Para o blog institucional:

A partir de março as Técnicas em Assuntos Culturais Gigliori Rodrigues e Caroline Baseggio publicarão na categoria Pesquisando no Arquivo, na segunda semana de cada mês, artigos abordando as possibilidades de pesquisa nos acervos do APERS.

Na terceira semana a partir de março a Técnica em Assuntos Culturais Nôva Brando escreverá resenhas mensais de artigos publicados em edições de nossa Mostra de Pesquisa, instigando os pesquisadores a inscreverem seus trabalhos na edição de 2016.

Na quarta semana, a partir do mês de abril e de forma bimensal, nossa Técnica em Assuntos Culturais Clarissa Alves continuará a publicar seus artigos na categoria Mulheres no APERS, nos instigando ao debate sobre a temática tendo como ponto de partida o catálogo seletivo resultante do projeto “Afinal, onde estão as mulheres no APERS? Gênero, memória e história”. E a partir de maio Clarissa continuará a publicar na categoria Ação Educativa em Arquivos sobre experiências de ações educativas em instituições arquivísticas.

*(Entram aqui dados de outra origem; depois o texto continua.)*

-- ==== Sys2Proof/Machine/Core.lean ====
section
/-! DEFINITION. The machine as the host sees it. -/

/-- The machine: its state, its stops, one step, and the state after reset. -/
def Sys2Proof.core : Host.Core :=
  { State := Sys2Proof.Machine.State
    Fault := Sys2Proof.Machine.Fault
    Refusal := Sys2Proof.Machine.Refusal
    step := Sys2Proof.Machine.step
    reset := Sys2Proof.Machine.State.reset }
end

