/-- Answers (R251, R262-R264, R267). READ_RESP places its payload and completes its READ when all of it has come; RESP
completes what it answers, but a CTRL SEND only when it says BOUNDS; ACK frees what it covers and completes the CTRL
SENDs among it; NAK counts a round and resends, or ends the connection with
RETRY_EXHAUSTED in the round after seven, or holds it for want of room; HELLO brings the connection UP at the level
that both permit, or ends it with FORMAT_VERSION. No word of the tables has flipped or is poisoned. Readings: log
entries 82, 83 and 105. -/
def Obligations.AnswersCompleteAndAcknowledge : Prop :=
  ∀ (s : State) (p : Packet), s.ctx.wf = true → s.mem.wf = true → s.cleanTables = true →
    let c := p.conn.toNat
    let b := connBase c
    (∀ a d, s.inOrder 0x03 p = true → s.x.awaits = [a] → a.op = 0x02 → a.answers c (p.g0.toNat % 2 ^ 24) = true →
      a.job = none → a.dest = some d →
      (a.got + p.payload.length < a.len → ∃ t, exec (.readResp p) s = .next t ∧ s.taken t p ∧
        t.rd (d + offOf p) p.payload.length = p.payload ∧ s.memBut t (d + offOf p) p.payload.length ∧
        t.x.awaits = [{ a with got := a.got + p.payload.length }] ∧ t.q = s.q) ∧
      (a.len ≤ a.got + p.payload.length → ∃ t, exec (.readResp p) s = .next t ∧ s.taken t p ∧ t.x.awaits = [] ∧
        ∀ x ∈ t.q.live, a.live ≠ some x.id)) ∧
    (∀ a, s.inOrder 0x12 p = true → s.x.awaits = [a] → a.op = leAt p.payload 1 1 →
      a.answers c (p.g0.toNat % 2 ^ 24) = true → a.job = none →
      (a.op ≠ 0x11 ∨ leAt p.payload 0 1 = 0x23 →
        ∃ t, exec (.resp p) s = .next t ∧ s.taken t p ∧ t.x.awaits = [] ∧ ∀ x ∈ t.q.live, a.live ≠ some x.id) ∧
      (a.op = 0x11 → leAt p.payload 0 1 ≠ 0x23 →
        ∃ t, exec (.resp p) s = .next t ∧ s.taken t p ∧ t.x.awaits = [a])) ∧
    (s.hears 0x20 p = true → s.fld b Conn.ackRxSeq < s.spaceNo p → s.spaceNo p < 2 ^ 48 → s.x.out = [] →
      let una := s.fld b (txUna p.stream)
      let cum := (extend una (p.g0.toNat % 2 ^ 24)).toNat
      ∃ t, exec (.ack p) s = .next t ∧ t.fld b Conn.ackRxSeq = (s.spaceNo p).toNat ∧
        ((∀ a ∈ s.x.awaits, a.op ≠ 0x11) → t.q = s.q ∧ t.mem = s.mem ∧ t.x.awaits = s.x.awaits) ∧
        (una < cum → cum ≤ s.fld b (txNxt p.stream) → p.stream = true →
          ∀ a ∈ s.x.awaits, a.conn = c → a.op = 0x11 → a.esn < cum → ∀ x ∈ t.q.live, a.live ≠ some x.id) ∧
        (una < cum → cum ≤ s.fld b (txNxt p.stream) →
          t.fld b (txUna p.stream) = cum ∧ t.fld b (retryOf p.stream) = 0 ∧
          t.x.kept = s.x.kept.filter fun k => !decide (k.conn = c ∧ k.control = p.stream ∧ k.esn < cum)) ∧
        (¬ (una < cum ∧ cum ≤ s.fld b (txNxt p.stream)) → t.fld b (txUna p.stream) = una ∧ t.x.kept = s.x.kept)) ∧
    (s.hears 0x21 p = true → s.fld b Conn.ackRxSeq < s.spaceNo p → s.spaceNo p < 2 ^ 48 →
      (p.g0.toNat < 2 ^ 31 ∨ p.stream = true) →
      let r := s.fld b (retryOf p.stream)
      let m := (extend (s.fld b (txUna p.stream)) (p.g1.toNat % 2 ^ 24)).toNat
      let again := s.x.kept.filter fun k => decide (k.conn = c ∧ k.control = p.stream ∧ m ≤ k.esn)
      ∃ t, exec (.nak p) s = .next t ∧
        (p.g1.toNat / 2 ^ 24 = 0 → r < 7 → t.fld b (retryOf p.stream) = r + 1 ∧ t.x.kept = s.x.kept ∧
          t.reg R.rmaResent = min (s.reg R.rmaResent + again.length) 0xFFFFFFFF) ∧
        (p.g1.toNat / 2 ^ 24 = 0 → r = 7 → t.connState c = 3 ∧ t.fld b Conn.endStatus = 0x40) ∧
        (p.g1.toNat / 2 ^ 24 = 1 → t.flag b (rnrOf p.stream) = true)) ∧
    (s.hears 0x22 p = true → s.fld b Conn.ackRxSeq < s.spaceNo p → s.spaceNo p < 2 ^ 48 → s.connState c = 1 →
      p.g2.toNat / 65536 % 32768 = s.fld b Conn.remoteConn → s.x.out = [] →
      let lo := max (p.g2.toNat % 16) (s.fld b Conn.lvlMin)
      let level := min (min (p.g2.toNat / 16 % 16) (s.fld b Conn.lvlMax)) 2
      ∃ t, exec (.hello p) s = .next t ∧
        (1 ≤ level → lo ≤ level → t.connState c = 2 ∧ t.fld b Conn.level = level) ∧
        (¬ (1 ≤ level ∧ lo ≤ level) → t.connState c = 3 ∧ t.fld b Conn.endStatus = 0x70))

Na página no Facebook publicaremos chamadas para artigos publicados em anos anteriores em nosso blog institucional, nas terças e quintas-feiras, e claro, às quartas-feiras continuaremos a fazer as chamadas das publicações semanais! Assim, nas terças-feiras faremos chamadas para artigos publicados em 2015 nas categorias Ação Educativa em Arquivos, Acervo da Justiça e Pesquisa Histórica, AfricaNoArquivo, Mulheres no APERS, gênero e história, e Pesquisando no Arquivo, e nas quintas-feiras publicaremos chamadas para as dicas da categoria Mundos dos Arquivos publicadas na temporada de 2013.

Quanto ao Twitter continuaremos a postar, de segunda a sexta-feira, dicas que envolvam a área de atuação do APERS, além das chamadas para os conteúdos publicados em nosso blog institucional e replicações das postagens do Facebook.

Para 2016 desejamos que você continue a nos acompanhar pelas mídias, mas claro, também queremos sua presença em nossa Sala de Pesquisa, eventos e demais atividades que realizamos visando sua participação e interação!